Reported: 2017-04-10 17:40 UTC by Daniel Messer
Modified: 2021-12-10 15:00 UTC (History)
22 users (show)

Fixed In Version: heketi-5.0.0-1.el7rhgs
Doc Type: Bug Fix
Doc Text:
Previously, new bricks that are added to volume as part of volume expansion would not have the right GID set and would lead to I/O failures. With this build, GID is set on all the new bricks.
Clone Of:
Environment:
Last Closed: 2017-10-11 07:07:22 UTC
Embargoed:


Attachments (Terms of Use)
glusterfs client log from OCP app server (570.09 KB, text/plain)
2017-04-12 20:04 UTC, Annette Clewett
no flags Details


Links
System ID Private Priority Status Summary Last Updated
Red Hat Product Errata RHEA-2017:2879 0 normal SHIPPED_LIVE heketi bug fix and enhancement update 2017-10-11 11:07:06 UTC

Description Daniel Messer 2017-04-10 17:40:18 UTC
Description of problem:

In a situation where a client mounting a heketi-managed is nearing 100% capacity utilization an administrator might expand the volume to have more space.
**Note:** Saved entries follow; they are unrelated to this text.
-- ==== Sys2Proof/Machine/Ops.lean ====
section
/-! DEFINITION. The operations that every block uses: the rounding of R1, bytes and signed values, the addressed stores,
positions, phase masks, the eight channels. -/

namespace Sys2Proof.Machine

/-! ## Rounding (R1) -/

/-- `n / d` rounded to the nearest integer, halves upward, for a non-negative quotient (R1). In such terms a literal stands
before a variable, so that a check by unfolding stops at the variable and does not count through the literal. -/
def roundNat (n d : Nat) : Nat := (d + 2 * n) / (2 * d)

/-- `n / d` rounded to the nearest integer, halves away from zero (R1). -/
def roundInt (n : Int) (d : Nat) : Int :=
  if n < 0 then -((roundNat n.natAbs d : Nat) : Int) else ((roundNat n.natAbs d : Nat) : Int)

/-- The value a ramp has after step `k` of `r`, from `x0` to `t`: x0 + round((t - x0) × k / r) (R9, R51). -/
def rampValue (x0 t r k : Nat) : Nat :=
  ((x0 : Int) + roundInt (((t : Int) - (x0 : Int)) * (k : Int)) r).toNat

/-- floor(sqrt n), bit by bit from bit `b - 1` down, for n below 2^(2b) (R139). -/
def sqrtFrom : Nat → Nat → Nat → Nat
  | 0, _, r => r
  | b + 1, n, r => if (r + 2 ^ b) * (r + 2 ^ b) ≤ n then sqrtFrom b n (r + 2 ^ b) else sqrtFrom b n r

/-- floor(sqrt n) for n below 2^64 (R139). -/
def floorSqrt (n : Nat) : Nat := sqrtFrom 32 n 0

/-! ## Bytes and signed values (R181) -/

/-- `n` as `k` bytes, little-endian. -/
def leBytes : Nat → Nat → List Byte
  | 0, _ => []
  | k + 1, n => BitVec.ofNat 8 n :: leBytes k (n / 256)

/-- The unsigned value of little-endian bytes. -/
def leNat : List Byte → Nat
  | [] => 0
  | b :: bs => b.toNat + 256 * leNat bs

/-- A 16-bit pattern read as two's complement. -/
def signed16 (n : Nat) : Int := if n % 65536 < 32768 then ((n % 65536 : Nat) : Int) else ((n % 65536 : Nat) : Int) - 65536

/-- The 16-bit two's complement pattern of a value. -/
def pattern16 (x : Int) : Nat := (x % 65536).toNat

/-- A signed value as two bytes. -/
def leInt16 (x : Int) : List Byte := leBytes 2 (pattern16 x)

/-- A flag as one byte: 1 for set, 0 for clear. -/
def flagByte (b : Bool) : Byte := if b then 1 else 0

/-- A position as C (4 bytes) then θ (2 bytes). -/
def positionBytes (p : Position) : List Byte := leBytes 4 p.c.toNat ++ leBytes 2 p.ang.toNat

/-! ## The addressed stores -/

/-- The byte at an address; an unlisted address reads as 0 (R31, R32, R86). -/
def Memory.read : Memory → Nat → Byte
  | [], _ => 0
  | (k, v) :: m, a => if k = a then v else Memory.read m a

/-- The store with one byte written, in canonical form. -/
def Memory.write : Memory → Nat → Byte → Memory
  | [], a, b => if b = 0 then [] else [(a, b)]
  | (k, v) :: m, a, b =>
    if a < k then (if b = 0 then (k, v) :: m else (a, b) :: (k, v) :: m)
    else if a = k then (if b = 0 then m else (a, b) :: m)
    else (k, v) :: Memory.write m a b

/-- `n` bytes from an address on. -/
def Memory.readBytes (m : Memory) : Nat → Nat → List Byte
  | _, 0 => []
  | a, n + 1 => m.read a :: Memory.readBytes m (a + 1) n

/-- The store with bytes written from an address on. -/
def Memory.writeBytes (m : Memory) : Nat → List Byte → Memory
  | _, [] => m
  | a, b :: bs => Memory.writeBytes (m.write a b) (a + 1) bs

/-- Every address of the list is above `lo`, rising, and no byte 0 is listed. -/
def Memory.above : Memory → Nat → Bool
  | [], _ => true
  | (k, v) :: m, lo => decide (lo ≤ k) && !(v == 0) && Memory.above m (k + 1)

/-- The canonical form: addresses strictly rising, no byte 0 listed. -/
def Memory.wf (m : Memory) : Bool := m.above 0

/-- No listed address is at or above `size`. -/
def Memory.within (m : Memory) (size : Nat) : Bool := m.all (fun cell => decide (cell.1 < size))

/-! ## Positions (R4) -/

/-- "At or before": first by C, then by θ, unsigned (R4). -/
def Position.le (p q : Position) : Bool :=
  decide (p.c.toNat < q.c.toNat) || (decide (p.c.toNat = q.c.toNat) && decide (p.ang.toNat ≤ q.ang.toNat))

/-- The low 16 bits of C, as stamps of trace and capture entries carry it (R145, R156). -/
def Position.cLow (p : Position) : Word16 := p.c.setWidth 16

/-! ## Phases -/

/-- Whether a mask names a phase. -/
def Mask.names (m : Mask) : PhaseId → Bool
  | .a => m.getLsbD 0
  | .b => m.getLsbD 1
  | .c => m.getLsbD 2

/-- One of the three contexts. -/
def Phases.get (ph : Phases) : PhaseId → Phase
  | .a => ph.a
  | .b => ph.b
  | .c => ph.c

/-- The contexts with one of them set. -/
def Phases.set (ph : Phases) : PhaseId → Phase → Phases
  | .a, x => { ph with a := x }
  | .b, x => { ph with b := x }
  | .c, x => { ph with c := x }

/-- The contexts with `f` applied to each masked phase. -/
def Phases.onMask (ph : Phases) (m : Mask) (f : Phase → Phase) : Phases :=
  { a := if Mask.names m .a then f ph.a else ph.a
    b := if Mask.names m .b then f ph.b else ph.b
    c := if Mask.names m .c then f ph.c else ph.c }

/-- The contexts with `f` applied to each phase. -/
def Phases.each (ph : Phases) (f : Phase → Phase) : Phases := { a := f ph.a, b := f ph.b, c := f ph.c }

/-! ## The eight channels -/

/-- The thing of channel `i` (of channel 7 for any number above 6). -/
def Eight.get {α : Type} (e : Eight α) : Nat → α
  | 0 => e.c0
  | 1 => e.c1
  | 2 => e.c2
  | 3 => e.c3
  | 4 => e.c4
  | 5 => e.c5
  | 6 => e.c6
  | _ => e.c7

/-- The eight with channel `i` set. -/
def Eight.set {α : Type} (e : Eight α) (i : Nat) (x : α) : Eight α :=
  match i with
  | 0 => { e with c0 := x }
  | 1 => { e with c1 := x }
  | 2 => { e with c2 := x }
  | 3 => { e with c3 := x }
  | 4 => { e with c4 := x }
  | 5 => { e with c5 := x }
  | 6 => { e with c6 := x }
  | _ => { e with c7 := x }

/-- Each channel's thing, mapped with its channel number. -/
def Eight.mapIdx {α β : Type} (e : Eight α) (f : Nat → α → β) : Eight β :=
  ⟨f 0 e.c0, f 1 e.c1, f 2 e.c2, f 3 e.c3, f 4 e.c4, f 5 e.c5, f 6 e.c6, f 7 e.c7⟩

/-- The eight in channel order. -/
def Eight.toList {α : Type} (e : Eight α) : List α := [e.c0, e.c1, e.c2, e.c3, e.c4, e.c5, e.c6, e.c7]

/-- The channel numbers in order. -/
def channelNumbers : List Nat := [0, 1, 2, 3, 4, 5, 6, 7]

/-- Whether a channel mask names a channel: bit i for channel i. R120 and R146 say "one bit for each of channels 0..7" and not
which, so the order is the model's choice: log 29. -/
def channelIn (m : Byte) (i : Nat) : Bool := m.getLsbD i

/-- The highest channel of a mask, and none for the empty mask. -/
def highestChannel (m : Byte) : Option Nat := channelNumbers.reverse.find? (fun i => channelIn m i)

end Sys2Proof.Machine
end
I.e. an administrator would issue heketi-cli volume expand --volume=8081e2f112ef14d3e267a37840369469 --expand-size=30. While this completes successfully and the increase in volume capacity is reflected to the client online (i.e. doing df -h) a user is not able to write past the original capacity limit. Any write to a new or existing file will fail with: No space left on device.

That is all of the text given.